Table 1 shows the average annual growth is identical in both cases—5%. Let’s see how these scenarios affect total growth over this 4-year time period. First, we look at an accumulation portfolio. The investor starts with $100,000 initial capital and no money is added to or withdrawn from the portfolio. Table 2 shows the portfolio’s value at the end of each year:

Year | Annual Growth | |
---|---|---|

Good Start | Bad Start | |

1 | 20% | -10% |

2 | 20% | -10% |

3 | -10% | 20% |

4 | -10% | 20% |

Average Growth: | 5% | 5% |

Year | Portfolio Value- Accumulation (initially $100,000) | |
---|---|---|

Good Start | Bad Start | |

1 | $120,000 | $90,000 |

2 | $144,000 | $81,000 |

3 | $129,600 | $97,200 |

4 | $116,640 | $116,640 |

Average Growth: | 16.64% | 16.64% |

In both scenarios—good start and bad start—total growth during the four-year time period is identical: 16.64%. If no money is distributed out of the portfolio, then the sequence of returns has no effect on the final outcome.

Keep in mind MERs have to be paid out of portfolio assets. So unless a client is adding more to a portfolio than what the MER is taking out, he has, in effect, a distribution portfolio.

Let’s look at the effect of the sequence of returns on a distribution portfolio. The same investor starts with the same portfolio, experiences the same good-start/bad-start scenarios, but in this case withdraws $5,000 at the end of each year.

Year | Portfolio Value – Distribution (initially $100,000, $5,000 withdrawn at the end of each year) | |
---|---|---|

Good Start | Bad Start | |

1 | $115,000 | $85,000 |

2 | $133,000 | $71,500 |

3 | $114,700 | $80,800 |

4 | $98,230 | $91,960 |

Total Decline: | 1.77% | 8.04% |

When the investor had a good start, his portfolio’s total decline, including withdrawals, was 1.77%. When he had a bad start, the total decline over the same four-year time period was much larger—8.04%. This is the effect of the sequence of returns in a distribution portfolio.

Figure 5 shows the effect of starting retirement in 1937 (unlucky timing) versus 1980 (lucky timing). In both cases, the retiree starts with initial capital of $1 million and a 40% equity, 60% fixed-income asset mix, rebalanced annually. The initial withdrawal amount is $50,000 at age 65, indexed to inflation each year.

The lucky investor retired in 1980. At age 85, his portfolio grew to nearly $4 million.

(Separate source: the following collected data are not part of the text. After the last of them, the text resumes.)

/-- What a change of a channel does to how it stands depends on how it stood alone. -/
def ReadsStanding (f : Chan → Chan) : Prop := ∀ c, errorStanding (f c) = errorStanding (f (errorStanding c))

theorem modChan_chan_or (s : State) (n ch : Nat) (f : Chan → Chan) :
    (s.modChan n f).chan ch = f (s.chan ch) ∨ (s.modChan n f).chan ch = s.chan ch := by
  by_cases same : n = ch
  · subst same
    by_cases inside : n < 64
    · exact .inl (State.chan_modChan s n f inside)
    · exact .inr (by simp only [State.chan, State.modChan, tget, tmod, dif_neg inside])
  · exact .inr (State.chan_modChan_ne s n ch f same)

section
variable {ch : Nat} {x : Chan} {s u : State}

theorem Stands.refl (ch : Nat) (s : State) : Stands ch (s.chan ch) s := rfl

theorem Stands.eq (h : Stands ch x s) : errorStanding (s.chan ch) = errorStanding x := h

theorem Counted.eq (h : Counted ch x s) : errorFigures (s.chan ch) = errorFigures x := h

theorem Stands.counted (h : Stands ch x s) : Counted ch x s := (congrArg errorFigures h.eq :)

theorem Stands.tells (t : Tells s u) (h : Stands ch x s) : Stands ch x u :=
  (congrArg errorStanding (t.chans ch)).trans h

theorem Stands.sameChans (same : u.chans = s.chans) (h : Stands ch x s) : Stands ch x u := by
  rwa [Stands, State.chan, same]

theorem Stands.modChan (h : Stands ch x s) (n : Nat) {f : Chan → Chan} (same : ∀ c, errorStanding (f c) = errorStanding c) :
    Stands ch x (s.modChan n f) := by
  rcases modChan_chan_or s n ch f with run | run
  · exact (congrArg errorStanding run).trans ((same _).trans h)
  · exact (congrArg errorStanding run).trans h

theorem Stands.changed (h : Stands ch x s) (bound : ch < 64) {f : Chan → Chan} (reads : ReadsStanding f) :
    Stands ch (f x) (s.modChan ch f) := by
  rw [Stands, State.chan_modChan s ch f bound, reads, h, ← reads]

theorem Stands.mode (h : Stands ch x s) : (s.chan ch).mode = x.mode := (congrArg Chan.mode h.eq :)

theorem Stands.stretch (h : Stands ch x s) : (s.chan ch).stretch = x.stretch := (congrArg Chan.stretch h.eq :)

theorem Counted.after (h : Counted ch x s) (k : Stands ch (s.chan ch) u) : Counted ch x u := k.counted.trans h

theorem Counted.modChan (h : Counted ch x s) (n : Nat) {f : Chan → Chan}
    (same : errorFigures (f (s.chan ch)) = errorFigures (s.chan ch)) : Counted ch x (s.modChan n f) := by
  rcases modChan_chan_or s n ch f with run | run
  · exact (congrArg errorFigures run).trans (same.trans h)
  · exact (congrArg errorFigures run).trans h

theorem Counted.reads {α : Type} {g : Chan → α} (h : Counted ch x s) (same : ∀ c, g (errorFigures c) = g c) :
    g (s.chan ch) = g x := by
  rw [← same, h.eq, same]

theorem Counted.held (h : Counted ch x s) : (s.chan ch).held = x.held := h.reads (g := Chan.held) fun _ => rfl

theorem Counted.tec (h : Counted ch x s) : (s.chan ch).tec = x.tec := h.reads (g := Chan.tec) fun _ => rfl

theorem Counted.recErr (h : Counted ch x s) : (s.chan ch).recErr = x.recErr := h.reads (g := Chan.recErr) fun _ => rfl

theorem forEach_stands {α : Type} {l : List α} {f : α → State → State} (same : ∀ a t, Stands ch x t → Stands ch x (f a t))
    (h : Stands ch x s) : Stands ch x (forEach l f s) := by
  unfold forEach
  induction l generalizing s with
  | nil => exact h
  | cons a l ih => exact ih (same a s h)

theorem ite_stands {p : Prop} [Decidable p] {t : State} (h : Stands ch x s) (k : Stands ch x t) :
    Stands ch x (if p then s else t) := by
  split
  · exact h
  · exact k

/-! ### Events, records and causes (R198, R267, R273, R275, R420) -/

theorem raiseEvent_stands (c code : Nat) (data : List Byte) (h : Stands ch x s) : Stands ch x (raiseEvent c code data s) :=
  h.tells (raiseEvent_tells c code data (Tells.refl s))

theorem chanEvent_stands (n code : Nat) (rest : List Byte) (h : Stands ch x s) : Stands ch x (chanEvent n code rest s) :=
  forEach_stands (fun _ _ => raiseEvent_stands _ _ _) h

theorem filmPut_chans (r : FilmRecord) (s : State) : (filmPut r s).chans = s.chans := by
  unfold filmPut
  split
  · rfl
  · rfl

theorem filmPut_stands (r : FilmRecord) (h : Stands ch x s) : Stands ch x (filmPut r s) := h.sameChans (filmPut_chans r s)

theorem filmRecord_stands (n kind info data stamp : Nat) (h : Stands ch x s) :
    Stands ch x (filmRecord n kind info data stamp s) :=
  ite_stands (filmPut_stands _ h) h

theorem filmFreeze_stands (cause n : Nat) (h : Stands ch x s) : Stands ch x (filmFreeze cause n s) :=
  ite_stands (h.sameChans rfl) (raiseEvent_stands _ _ _ (h.sameChans rfl))

theorem setAlone_stands (n : Nat) (v : Bool) (h : Stands ch x s) : Stands ch x (setAlone n v s) :=
  ite_stands h (chanEvent_stands _ _ _ ((filmRecord_stands _ _ _ _ _ h).modChan n fun _ => rfl))

theorem enterState_stands (n : Nat) (new : ChanState) (h : Stands ch x s) : Stands ch x (enterState n new s) := by
  have moved := h.modChan n (f := fun c => { c with state := new }) fun _ => rfl
  have told : ∀ r rest, Stands ch x (chanEvent n 0x0401 rest (if (filmRecords (s.chan n).state || filmRecords new) = true
      then filmPut r (s.modChan n fun c => { c with state := new }) else s.modChan n fun c => { c with state := new })) :=
    fun r rest => chanEvent_stands n 0x0401 rest (ite_stands (filmPut_stands r moved) moved)
  exact ite_stands h (ite_stands (setAlone_stands _ _ (told _ _)) (told _ _))

theorem latchCause_stands (n bit record stamp : Nat) (h : Stands ch x s) : Stands ch x (latchCause n bit record stamp s) :=
  ite_stands h (forEach_stands (fun _ _ => raiseEvent_stands _ _ _) (h.sameChans rfl))

theorem judgeMode_stands (n : Nat) (h : Stands ch x s) : Stands ch x (judgeMode n s) :=
  ite_stands (latchCause_stands _ _ _ _ h) h

theorem budgetEvent_stands (n : Nat) (h : Stands ch x s) : Stands ch x (budgetEvent n s) :=
  ite_stands (latchCause_stands _ _ _ _ (ite_stands (h.sameChans rfl) (h.sameChans rfl))) (h.sameChans rfl)

/-! ### The latched object and its attempt (R214, R219, R294, R295) -/

theorem completeTx_stands (owner : Nat) (ring : Option Nat) (cmpl always : Bool) (r : Rec) (h : Stands ch x s) :
    Stands ch x (completeTx owner ring cmpl always r s) := by
  unfold completeTx
  split
  · exact h
  · exact ite_stands (h.tells (pushRx_tells _ _ (Tells.refl s))) h

theorem dropLive_stands (mo : Nat) (h : Stands ch x s) : Stands ch x (dropLive mo s) := by
  unfold dropLive
  split
  · exact h
  · exact h.sameChans rfl

theorem failRelease_stands (mo : Nat) (h : Stands ch x s) : Stands ch x (failRelease mo s) := by
  unfold failRelease
  split
  · exact h
  · exact h.sameChans rfl

theorem promoteRelease_stands (mo : Nat) (h : Stands ch x s) : Stands ch x (promoteRelease mo s) := by
  unfold promoteRelease
  split
  · exact h
  · exact h.sameChans rfl

theorem completeLive_stands (mo result : Nat) (h : Stands ch x s) : Stands ch x (completeLive mo result s) := by
  unfold completeLive
  split
  · exact h
  · refine completeTx_stands _ _ _ _ _ (Stands.sameChans (s := ite _ _ _) rfl (ite_stands ?_ (dropLive_stands mo ?_)))
    · exact h.sameChans rfl
    · exact h.sameChans rfl

theorem endLive_stands (mo : Nat) (h : Stands ch x s) : Stands ch x (endLive mo s) := by
  unfold endLive
  split
  · exact h
  · exact ite_stands (promoteRelease_stands _ (h.sameChans rfl)) (ite_stands (h.sameChans rfl) (h.sameChans rfl))

theorem unlatch_stands (mo : Nat) (h : Stands ch x s) : Stands ch x (unlatch mo s) := h.sameChans rfl

theorem clearLatch_stands (n : Nat) (h : Stands ch x s) : Stands ch x (clearLatch n s) := h.modChan n fun _ => rfl

theorem countCancel_stands (n : Nat) (late : Bool) (h : Stands ch x s) : Stands ch x (countCancel n late s) :=
  h.modChan n fun _ => by cases late <;> rfl

theorem countCancels_stands (n : Nat) (h : Stands ch x s) : Stands ch x (countCancels n s) :=
  forEach_stands (l := List.range _) (fun _ _ => countCancel_stands n false) h

theorem answerCancels_stands (n status outcome result stamp : Nat) (h : Stands ch x s) :
    Stands ch x (answerCancels n status outcome result stamp s) :=
  forEach_stands (fun p t k => k.tells (replyTaken_tells p _ _ _ (Tells.refl t))) (h.modChan n fun _ => rfl)

theorem noteStart_stands (n : Nat) (h : Stands ch x s) : Stands ch x (noteStart n s) := by
  unfold noteStart
  dsimp only
  split
  · exact h
  · exact ite_stands (Stands.modChan (h.sameChans rfl) n fun _ => rfl) h

theorem reachTime_stands (v : Nat) (h : Stands ch x s) : Stands ch x (reachTime v s) := ite_stands (h.sameChans rfl) h

theorem driveSof_stands (n : Nat) (h : Stands ch x s) : Stands ch x (driveSof n s) :=
  ite_stands h ((noteStart_stands n (reachTime_stands _ h)).modChan n fun _ => rfl)

theorem endUnsent_stands (n : Nat) (h : Stands ch x s) : Stands ch x (endUnsent n s) := by
  unfold endUnsent
  split
  · exact h
  · split
    · exact clearLatch_stands n h
    · refine ite_stands ?_ (ite_stands (clearLatch_stands n ?_) (clearLatch_stands n (unlatch_stands _ h)))
      · exact clearLatch_stands n (answerCancels_stands _ _ _ _ _ (endLive_stands _ (completeLive_stands _ _ (countCancels_stands n h))))
      · exact endLive_stands _ (completeLive_stands _ _ (ite_stands (failRelease_stands _ h) h))

theorem endFailed_stands (n : Nat) (h : Stands ch x s) : Stands ch x (endFailed n s) := by
  unfold endFailed
  split
  · exact h
  · have started := noteStart_stands n h
    dsimp only
    split
    · exact clearLatch_stands n started
    · refine ite_stands ?_ (ite_stands (clearLatch_stands n ?_) (clearLatch_stands n (unlatch_stands _ ?_)))
      · exact clearLatch_stands n (answerCancels_stands _ _ _ _ _ (endLive_stands _ (completeLive_stands _ _
          (ite_stands started (countCancels_stands n started)))))
      · exact endLive_stands _ (completeLive_stands _ _ (ite_stands (failRelease_stands _ started) started))
      · exact Stands.modChan (started.sameChans rfl) n fun _ => rfl

theorem filmOwn_stands (n kind : Nat) (h : Stands ch x s) : Stands ch x (filmOwn n kind s) := by
  unfold filmOwn
  split
  · exact h
  · split
    · exact h
    · exact filmRecord_stands _ _ _ _ _ h

theorem loseFrame_stands (n : Nat) (h : Stands ch x s) : Stands ch x (loseFrame n s) :=
  endUnsent_stands n (filmOwn_stands n 3 (h.modChan n fun _ => rfl))

theorem endAtEdge_stands (n : Nat) (h : Stands ch x s) : Stands ch x (endAtEdge n s) := by
  have driven := ite_stands (p := sofDriven s n = true) (driveSof_stands n h) h
  exact ite_stands (endFailed_stands n driven) (ite_stands (loseFrame_stands n driven) (endUnsent_stands n driven))

theorem noteTdcv_stands (n : Nat) (v : Option (Fin 128)) (h : Stands ch x s) : Stands ch x (noteTdcv n v s) := by
  unfold noteTdcv
  split
  next => exact h
  next =>
    split
    next => exact h
    next =>
      split
      next => exact h
      all_goals next => exact h.modChan n fun _ => rfl

/-! ### Reception (R332, R341, R342) -/

theorem rewindRx_stands (n : Nat) (h : Stands ch x s) : Stands ch x (rewindRx n s) := by
  unfold rewindRx
  split
  · exact h
  · have freed := h.modChan n (f := fun c => { c with rx := none, chqClaim := 0 }) fun _ => rfl
    exact ite_stands freed ((freed.tells (modStat_tells _ _ (Tells.refl _))).tells (fcAt_tells _ _ _ (Tells.refl _)))

theorem claimCell_stands (n : Nat) (h : Stands ch x s) : Stands ch x (claimCell n s) := by
  refine Stands.tells (countHwm_tells _ (Tells.refl _)) ?_
  exact h.modChan n fun _ => rfl

theorem claimCells_stands (n first k : Nat) (h : Stands ch x s) : Stands ch x (claimCells n first k s).1 := by
  induction k generalizing s with
  | zero => exact h
  | succ k ih =>
    unfold claimCells
    split
    · exact ih (claimCell_stands n h)
    · refine Stands.tells (dropPacket_tells _ _ _ _ _ (Tells.refl _)) ?_
      exact h.modChan n fun _ => rfl

theorem claimPayload_stands (n bytes : Nat) (h : Stands ch x s) : Stands ch x (claimPayload n bytes s) := by
  unfold claimPayload
  split
  · exact h
  · have claimed := fun first k => claimCells_stands n first k h
    exact ite_stands h (ite_stands ((claimed _ _).modChan n fun _ => rfl) (claimed _ _))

The unlucky investor retired in 1937. His portfolio ran out of money at age 81. Since all other factors are identical, luck must be the determinant of this difference in outcomes.

### Figure 5: The importance of luck with respect to timing of the retirement

While it’s not difficult to separately analyze the effects of volatility of returns and sequence of returns, it’s beyond the scope of this course. The distinction is unnecessary for calculating the luck factor, so we combine the sequence and volatility of returns as a single line item separated by a slash.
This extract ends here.